-- ==== Sys2Proof/Machine/Checksum.lean ====
section
/-! DEFINITION. The checksum generator and checker (41_checksum.md): an 8-bit additive checksum (90 C1) over the
whole un-escaped frame data, frame type included (90 C2). -/

namespace Sys2Proof.Machine

/-- The sum of the bytes as a natural number (R130). -/
def byteSum : List Byte → Nat
  | [] => 0
  | b :: d => b.toNat + byteSum d

/-- CKS_GEN (R130): `0xFF - (sum mod 256)`; the subtraction never borrows. -/
def checksumOf (d : List Byte) : Byte := Params.cksTarget - BitVec.ofNat 8 (byteSum d % 256)

/-- CKS_CHK (R132): valid iff `(sum + c) mod 256 == 0xFF`. -/
def checkChecksum (d : List Byte) (c : Byte) : CksResult :=
  if (byteSum d + c.toNat) % 256 = Params.cksTarget.toNat then .valid else .mismatch

/-- CKS_GEN (R130). -/
def execCksGen (d : List Byte) (s : State) : Host.Outcome State Fault Refusal :=
  .next (s.emit (.checksum (checksumOf d)))

/-- CKS_CHK (R132). -/
def execCksChk (d : List Byte) (c : Byte) (s : State) : Host.Outcome State Fault Refusal :=
  .next (s.emit (.check (checkChecksum d c)))

end Sys2Proof.Machine
end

☆ ☆ ☆

**What is being asked**
Copy all lines of the listing above that contain the string "Params".

**Answer box**
def checksumOf (d : List Byte) : Byte := Params.cksTarget - BitVec.ofNat 8 (byteSum d % 256)
  if (byteSum d + c.toNat) % 256 = Params.cksTarget.toNat then .valid else .mismatch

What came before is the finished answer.